-- ==== Sys2Proof/Tests/Slice0.lean ====
section
/-! SUPPORT. The model's own tests. Expected values are those of spec/95_test_vectors.md (its sections are named) or
hand calculations from the rules named; no expected value comes from running the model. -/

namespace Sys2Proof.Tests

open Sys2Proof.Machine

/-! ### Well-formedness (R155): the one check, met at its bound and refused beyond it -/

theorem test_wellFormed_tallest : Instr.wellFormed (.drw 0 0 15) = true := by decide
theorem test_wellFormed_refuses_height_16 : Instr.wellFormed (.drw 0 0 16) = false := by decide

/-! ### Decoding: one word per constructor, written out from R78 and R81 bit by bit -/

theorem test_decode_cls : decode 0b0000000011100000#16 = .ok (.cls) := by decide
theorem test_decode_ret : decode 0b0000000011101110#16 = .ok (.ret) := by decide
theorem test_decode_jp : decode 0b0001101010111100#16 = .ok (.jp 0xABC#12) := by decide
theorem test_decode_call : decode 0b0010001100000001#16 = .ok (.call 0x301#12) := by decide
theorem test_decode_seImm : decode 0b0011001101000010#16 = .ok (.seImm 3 0x42#8) := by decide
theorem test_decode_sneImm : decode 0b0100001101000011#16 = .ok (.sneImm 3 0x43#8) := by decide
theorem test_decode_seReg : decode 0b0101000100100000#16 = .ok (.seReg 1 2) := by decide
theorem test_decode_ldImm : decode 0b0110101001111111#16 = .ok (.ldImm 10 0x7F#8) := by decide
theorem test_decode_addImm : decode 0b0111111100000001#16 = .ok (.addImm 15 0x01#8) := by decide
theorem test_decode_ldReg : decode 0b1000000100100000#16 = .ok (.ldReg 1 2) := by decide
theorem test_decode_orReg : decode 0b1000000100100001#16 = .ok (.orReg 1 2) := by decide
theorem test_decode_andReg : decode 0b1000000100100010#16 = .ok (.andReg 1 2) := by decide
theorem test_decode_xorReg : decode 0b1000000100100011#16 = .ok (.xorReg 1 2) := by decide
theorem test_decode_addReg : decode 0b1000111100010100#16 = .ok (.addReg 15 1) := by decide
theorem test_decode_subReg : decode 0b1000000011110101#16 = .ok (.subReg 0 15) := by decide
theorem test_decode_shr : decode 0b1000101000110110#16 = .ok (.shr 10 3) := by decide
theorem test_decode_subnReg : decode 0b1000000000010111#16 = .ok (.subnReg 0 1) := by decide
theorem test_decode_shl : decode 0b1000000000011110#16 = .ok (.shl 0 1) := by decide
theorem test_decode_sneReg : decode 0b1001000100100000#16 = .ok (.sneReg 1 2) := by decide
theorem test_decode_ldI : decode 0b1010000100100011#16 = .ok (.ldI 0x123#12) := by decide
theorem test_decode_jpV0 : decode 0b1011111111111111#16 = .ok (.jpV0 0xFFF#12) := by decide
theorem test_decode_rnd : decode 0b1100000000001111#16 = .ok (.rnd 0 0x0F#8) := by decide
theorem test_decode_drw : decode 0b1101000100100101#16 = .ok (.drw 1 2 5) := by decide
theorem test_decode_skp : decode 0b1110000110011110#16 = .ok (.skp 1) := by decide
theorem test_decode_sknp : decode 0b1110111110100001#16 = .ok (.sknp 15) := by decide
theorem test_decode_ldVxDT : decode 0b1111001100000111#16 = .ok (.ldVxDT 3) := by decide
theorem test_decode_ldVxK : decode 0b1111001100001010#16 = .ok (.ldVxK 3) := by decide
theorem test_decode_ldDTVx : decode 0b1111001100010101#16 = .ok (.ldDTVx 3) := by decide
theorem test_decode_ldSTVx : decode 0b1111001100011000#16 = .ok (.ldSTVx 3) := by decide
theorem test_decode_addI : decode 0b1111111100011110#16 = .ok (.addI 15) := by decide
theorem test_decode_ldF : decode 0b1111000000101001#16 = .ok (.ldF 0) := by decide
theorem test_decode_ldB : decode 0b1111111100110011#16 = .ok (.ldB 15) := by decide
theorem test_decode_storeRegs : decode 0b1111001001010101#16 = .ok (.storeRegs 2) := by decide
theorem test_decode_loadRegs : decode 0b1111111101100101#16 = .ok (.loadRegs 15) := by decide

▶ [GOAL OF THE EXERCISE]
An exact copy is needed of the closing lines of the entries above, counting from the one that contains "theorem test_decode_drw : decode" and including it and the last.

▶ [EXERCISE ANSWER]
theorem test_decode_drw : decode 0b1101000100100101#16 = .ok (.drw 1 2 5) := by decide
theorem test_decode_skp : decode 0b1110000110011110#16 = .ok (.skp 1) := by decide
theorem test_decode_sknp : decode 0b1110111110100001#16 = .ok (.sknp 15) := by decide
theorem test_decode_ldVxDT : decode 0b1111001100000111#16 = .ok (.ldVxDT 3) := by decide
theorem test_decode_ldVxK : decode 0b1111001100001010#16 = .ok (.ldVxK 3) := by decide
theorem test_decode_ldDTVx : decode 0b1111001100010101#16 = .ok (.ldDTVx 3) := by decide
theorem test_decode_ldSTVx : decode 0b1111001100011000#16 = .ok (.ldSTVx 3) := by decide
theorem test_decode_addI : decode 0b1111111100011110#16 = .ok (.addI 15) := by decide
theorem test_decode_ldF : decode 0b1111000000101001#16 = .ok (.ldF 0) := by decide
theorem test_decode_ldB : decode 0b1111111100110011#16 = .ok (.ldB 15) := by decide
theorem test_decode_storeRegs : decode 0b1111001001010101#16 = .ok (.storeRegs 2) := by decide
theorem test_decode_loadRegs : decode 0b1111111101100101#16 = .ok (.loadRegs 15) := by decide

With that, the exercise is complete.